- _What you will do_: Using the entries that follow, write out the line containing "def secondRowB : Vector", the line containing "def secondTable : Vector", and every line between them, exactly and nothing else.

Collected data:
----------

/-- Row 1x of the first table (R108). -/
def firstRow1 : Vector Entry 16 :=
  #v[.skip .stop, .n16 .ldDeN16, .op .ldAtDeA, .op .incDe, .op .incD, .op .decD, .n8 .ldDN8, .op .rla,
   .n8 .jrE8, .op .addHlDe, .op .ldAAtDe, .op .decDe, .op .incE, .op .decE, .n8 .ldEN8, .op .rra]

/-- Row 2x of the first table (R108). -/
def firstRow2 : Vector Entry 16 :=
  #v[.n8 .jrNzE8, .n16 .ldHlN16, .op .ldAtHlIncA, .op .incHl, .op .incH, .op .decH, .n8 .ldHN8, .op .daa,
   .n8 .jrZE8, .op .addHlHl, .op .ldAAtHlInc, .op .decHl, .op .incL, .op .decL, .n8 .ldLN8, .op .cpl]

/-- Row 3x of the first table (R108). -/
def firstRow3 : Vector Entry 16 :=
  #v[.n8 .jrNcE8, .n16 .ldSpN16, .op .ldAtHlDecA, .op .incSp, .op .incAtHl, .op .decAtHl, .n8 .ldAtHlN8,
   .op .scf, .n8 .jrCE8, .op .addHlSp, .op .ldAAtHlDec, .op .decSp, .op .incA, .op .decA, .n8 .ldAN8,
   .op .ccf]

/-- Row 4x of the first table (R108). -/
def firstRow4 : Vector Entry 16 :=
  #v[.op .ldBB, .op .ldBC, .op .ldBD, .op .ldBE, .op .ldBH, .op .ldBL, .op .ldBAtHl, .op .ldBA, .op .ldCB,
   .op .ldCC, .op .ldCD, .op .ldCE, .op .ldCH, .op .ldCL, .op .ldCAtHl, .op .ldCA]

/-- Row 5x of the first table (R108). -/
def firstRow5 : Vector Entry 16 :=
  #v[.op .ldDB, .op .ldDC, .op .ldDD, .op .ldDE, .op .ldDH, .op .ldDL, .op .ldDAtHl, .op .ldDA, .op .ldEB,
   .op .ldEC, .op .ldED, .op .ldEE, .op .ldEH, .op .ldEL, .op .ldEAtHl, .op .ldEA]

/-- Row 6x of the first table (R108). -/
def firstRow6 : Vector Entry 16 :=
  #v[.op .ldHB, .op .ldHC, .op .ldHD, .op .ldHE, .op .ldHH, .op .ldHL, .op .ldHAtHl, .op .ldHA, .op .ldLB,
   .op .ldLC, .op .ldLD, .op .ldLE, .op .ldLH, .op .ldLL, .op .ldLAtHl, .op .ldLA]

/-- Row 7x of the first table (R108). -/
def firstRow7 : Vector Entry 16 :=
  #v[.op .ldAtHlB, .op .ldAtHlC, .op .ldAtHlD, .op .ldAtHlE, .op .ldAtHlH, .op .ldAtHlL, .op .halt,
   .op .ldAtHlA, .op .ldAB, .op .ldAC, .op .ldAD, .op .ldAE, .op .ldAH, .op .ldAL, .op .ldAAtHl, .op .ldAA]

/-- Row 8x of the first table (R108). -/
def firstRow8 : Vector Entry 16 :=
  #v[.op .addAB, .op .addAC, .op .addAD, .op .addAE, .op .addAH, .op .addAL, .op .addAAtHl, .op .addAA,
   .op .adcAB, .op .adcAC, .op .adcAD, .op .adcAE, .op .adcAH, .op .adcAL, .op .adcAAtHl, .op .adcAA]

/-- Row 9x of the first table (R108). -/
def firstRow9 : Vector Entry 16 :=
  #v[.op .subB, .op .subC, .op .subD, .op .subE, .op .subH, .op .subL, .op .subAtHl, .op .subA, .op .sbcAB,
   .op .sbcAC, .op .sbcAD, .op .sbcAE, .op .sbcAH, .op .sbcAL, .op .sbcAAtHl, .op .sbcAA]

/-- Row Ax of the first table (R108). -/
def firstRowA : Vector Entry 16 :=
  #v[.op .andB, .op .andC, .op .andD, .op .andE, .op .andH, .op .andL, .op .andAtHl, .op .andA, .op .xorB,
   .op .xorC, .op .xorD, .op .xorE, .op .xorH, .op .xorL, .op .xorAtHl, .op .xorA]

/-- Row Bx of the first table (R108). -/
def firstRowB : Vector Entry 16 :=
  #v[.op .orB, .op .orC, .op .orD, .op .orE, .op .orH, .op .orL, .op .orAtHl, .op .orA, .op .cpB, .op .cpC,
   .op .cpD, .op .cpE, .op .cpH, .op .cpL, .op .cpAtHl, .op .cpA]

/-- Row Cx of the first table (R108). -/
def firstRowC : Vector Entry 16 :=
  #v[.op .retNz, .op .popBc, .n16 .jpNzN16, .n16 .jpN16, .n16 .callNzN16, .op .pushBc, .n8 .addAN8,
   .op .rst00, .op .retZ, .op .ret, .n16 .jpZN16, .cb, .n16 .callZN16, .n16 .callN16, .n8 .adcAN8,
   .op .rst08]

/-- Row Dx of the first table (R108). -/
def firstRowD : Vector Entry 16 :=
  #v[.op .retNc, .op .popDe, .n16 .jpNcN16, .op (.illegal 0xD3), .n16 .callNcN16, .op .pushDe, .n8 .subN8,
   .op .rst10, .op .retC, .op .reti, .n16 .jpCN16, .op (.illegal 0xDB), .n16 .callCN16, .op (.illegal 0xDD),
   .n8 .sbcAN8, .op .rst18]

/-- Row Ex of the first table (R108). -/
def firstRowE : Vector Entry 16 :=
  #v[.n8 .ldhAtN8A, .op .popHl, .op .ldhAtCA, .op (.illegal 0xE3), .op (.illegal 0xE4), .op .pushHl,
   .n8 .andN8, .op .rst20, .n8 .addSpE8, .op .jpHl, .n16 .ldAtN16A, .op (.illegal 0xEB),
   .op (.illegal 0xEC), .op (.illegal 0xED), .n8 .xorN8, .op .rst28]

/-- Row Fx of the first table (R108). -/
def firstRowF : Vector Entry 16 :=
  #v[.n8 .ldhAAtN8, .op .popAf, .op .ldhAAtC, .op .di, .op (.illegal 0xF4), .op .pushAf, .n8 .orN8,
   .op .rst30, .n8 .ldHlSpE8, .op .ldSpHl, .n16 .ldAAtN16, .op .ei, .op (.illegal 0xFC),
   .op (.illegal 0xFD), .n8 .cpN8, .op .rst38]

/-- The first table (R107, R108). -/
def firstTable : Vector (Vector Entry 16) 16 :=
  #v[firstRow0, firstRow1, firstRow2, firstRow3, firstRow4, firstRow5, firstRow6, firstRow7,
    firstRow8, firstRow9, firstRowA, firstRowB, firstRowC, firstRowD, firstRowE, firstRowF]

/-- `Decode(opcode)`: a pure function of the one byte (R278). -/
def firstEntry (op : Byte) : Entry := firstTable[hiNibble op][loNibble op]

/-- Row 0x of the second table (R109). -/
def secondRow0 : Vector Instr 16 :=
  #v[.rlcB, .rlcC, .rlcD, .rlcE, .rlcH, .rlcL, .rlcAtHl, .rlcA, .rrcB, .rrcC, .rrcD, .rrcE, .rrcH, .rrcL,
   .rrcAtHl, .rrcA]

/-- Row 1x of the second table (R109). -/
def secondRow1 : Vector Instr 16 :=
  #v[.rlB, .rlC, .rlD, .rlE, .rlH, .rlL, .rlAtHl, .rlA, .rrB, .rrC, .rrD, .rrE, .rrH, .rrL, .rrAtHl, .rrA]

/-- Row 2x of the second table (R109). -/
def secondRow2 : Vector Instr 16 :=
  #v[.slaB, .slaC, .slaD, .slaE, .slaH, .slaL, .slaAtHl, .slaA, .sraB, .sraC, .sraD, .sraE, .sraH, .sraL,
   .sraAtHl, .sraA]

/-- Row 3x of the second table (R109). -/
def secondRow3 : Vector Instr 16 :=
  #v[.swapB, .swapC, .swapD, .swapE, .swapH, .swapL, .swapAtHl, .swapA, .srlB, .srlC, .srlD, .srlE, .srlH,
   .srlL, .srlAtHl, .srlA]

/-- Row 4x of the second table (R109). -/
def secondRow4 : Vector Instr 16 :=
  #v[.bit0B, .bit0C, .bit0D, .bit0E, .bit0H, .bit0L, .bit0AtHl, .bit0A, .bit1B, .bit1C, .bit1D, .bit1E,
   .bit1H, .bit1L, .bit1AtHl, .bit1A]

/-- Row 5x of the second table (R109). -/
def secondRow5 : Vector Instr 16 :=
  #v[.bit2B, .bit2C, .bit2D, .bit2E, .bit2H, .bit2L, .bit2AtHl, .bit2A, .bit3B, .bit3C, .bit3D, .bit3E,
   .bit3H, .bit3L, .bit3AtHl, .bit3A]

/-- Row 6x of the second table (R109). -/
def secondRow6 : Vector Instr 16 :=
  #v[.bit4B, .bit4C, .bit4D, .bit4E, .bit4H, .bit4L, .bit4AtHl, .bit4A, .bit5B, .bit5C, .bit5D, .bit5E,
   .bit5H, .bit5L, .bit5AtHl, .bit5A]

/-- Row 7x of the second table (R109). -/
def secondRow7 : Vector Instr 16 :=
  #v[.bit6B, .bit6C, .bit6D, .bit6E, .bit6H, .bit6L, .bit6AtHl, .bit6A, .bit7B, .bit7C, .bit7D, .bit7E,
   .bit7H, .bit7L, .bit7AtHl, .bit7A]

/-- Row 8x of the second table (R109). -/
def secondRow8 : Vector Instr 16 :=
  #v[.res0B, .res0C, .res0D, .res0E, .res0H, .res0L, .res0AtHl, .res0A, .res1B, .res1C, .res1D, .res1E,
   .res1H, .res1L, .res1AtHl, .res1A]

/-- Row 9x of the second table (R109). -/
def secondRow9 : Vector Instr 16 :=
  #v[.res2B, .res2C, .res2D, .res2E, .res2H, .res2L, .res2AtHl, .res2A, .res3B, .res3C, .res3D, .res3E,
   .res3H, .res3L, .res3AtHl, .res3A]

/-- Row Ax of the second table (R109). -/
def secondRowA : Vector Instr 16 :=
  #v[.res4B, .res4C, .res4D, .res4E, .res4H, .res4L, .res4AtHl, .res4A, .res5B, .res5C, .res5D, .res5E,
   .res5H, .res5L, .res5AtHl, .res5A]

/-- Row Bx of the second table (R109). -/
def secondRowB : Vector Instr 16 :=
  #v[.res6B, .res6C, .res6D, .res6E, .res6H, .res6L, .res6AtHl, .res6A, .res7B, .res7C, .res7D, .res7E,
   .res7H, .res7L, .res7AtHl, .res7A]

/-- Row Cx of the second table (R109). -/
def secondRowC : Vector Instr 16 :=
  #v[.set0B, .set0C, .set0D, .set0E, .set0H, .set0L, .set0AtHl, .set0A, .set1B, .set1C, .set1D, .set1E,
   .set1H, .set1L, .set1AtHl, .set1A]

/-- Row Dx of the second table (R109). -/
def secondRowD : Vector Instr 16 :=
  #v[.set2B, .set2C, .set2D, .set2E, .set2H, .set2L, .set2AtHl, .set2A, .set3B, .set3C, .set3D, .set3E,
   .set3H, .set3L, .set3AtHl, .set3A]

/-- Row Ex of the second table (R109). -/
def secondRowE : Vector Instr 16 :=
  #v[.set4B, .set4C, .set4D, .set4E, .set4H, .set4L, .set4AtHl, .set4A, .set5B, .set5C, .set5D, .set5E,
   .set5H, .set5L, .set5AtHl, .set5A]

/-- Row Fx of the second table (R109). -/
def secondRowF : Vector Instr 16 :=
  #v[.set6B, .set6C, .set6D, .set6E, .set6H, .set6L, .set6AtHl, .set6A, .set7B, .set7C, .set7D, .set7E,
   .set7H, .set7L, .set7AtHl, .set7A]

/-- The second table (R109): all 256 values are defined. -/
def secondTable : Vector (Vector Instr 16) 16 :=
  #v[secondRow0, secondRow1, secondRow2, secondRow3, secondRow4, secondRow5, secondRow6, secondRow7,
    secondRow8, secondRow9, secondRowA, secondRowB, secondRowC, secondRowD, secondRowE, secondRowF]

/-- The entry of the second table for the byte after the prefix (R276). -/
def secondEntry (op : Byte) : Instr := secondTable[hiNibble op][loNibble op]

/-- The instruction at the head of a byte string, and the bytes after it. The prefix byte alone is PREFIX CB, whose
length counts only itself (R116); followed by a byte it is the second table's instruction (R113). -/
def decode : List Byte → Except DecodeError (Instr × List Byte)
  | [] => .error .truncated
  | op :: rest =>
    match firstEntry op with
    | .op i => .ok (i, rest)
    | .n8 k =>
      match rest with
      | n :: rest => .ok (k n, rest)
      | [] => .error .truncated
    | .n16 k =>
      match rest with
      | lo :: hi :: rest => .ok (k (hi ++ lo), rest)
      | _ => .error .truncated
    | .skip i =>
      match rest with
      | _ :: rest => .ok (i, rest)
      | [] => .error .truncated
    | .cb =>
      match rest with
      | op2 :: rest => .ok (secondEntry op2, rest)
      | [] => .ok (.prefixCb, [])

----------

- _Response for this exercise_:
def secondRowB : Vector Instr 16 :=
  #v[.res6B, .res6C, .res6D, .res6E, .res6H, .res6L, .res6AtHl, .res6A, .res7B, .res7C, .res7D, .res7E,
   .res7H, .res7L, .res7AtHl, .res7A]

/-- Row Cx of the second table (R109). -/
def secondRowC : Vector Instr 16 :=
  #v[.set0B, .set0C, .set0D, .set0E, .set0H, .set0L, .set0AtHl, .set0A, .set1B, .set1C, .set1D, .set1E,
   .set1H, .set1L, .set1AtHl, .set1A]

/-- Row Dx of the second table (R109). -/
def secondRowD : Vector Instr 16 :=
  #v[.set2B, .set2C, .set2D, .set2E, .set2H, .set2L, .set2AtHl, .set2A, .set3B, .set3C, .set3D, .set3E,
   .set3H, .set3L, .set3AtHl, .set3A]

/-- Row Ex of the second table (R109). -/
def secondRowE : Vector Instr 16 :=
  #v[.set4B, .set4C, .set4D, .set4E, .set4H, .set4L, .set4AtHl, .set4A, .set5B, .set5C, .set5D, .set5E,
   .set5H, .set5L, .set5AtHl, .set5A]

/-- Row Fx of the second table (R109). -/
def secondRowF : Vector Instr 16 :=
  #v[.set6B, .set6C, .set6D, .set6E, .set6H, .set6L, .set6AtHl, .set6A, .set7B, .set7C, .set7D, .set7E,
   .set7H, .set7L, .set7AtHl, .set7A]

/-- The second table (R109): all 256 values are defined. -/
def secondTable : Vector (Vector Instr 16) 16 :=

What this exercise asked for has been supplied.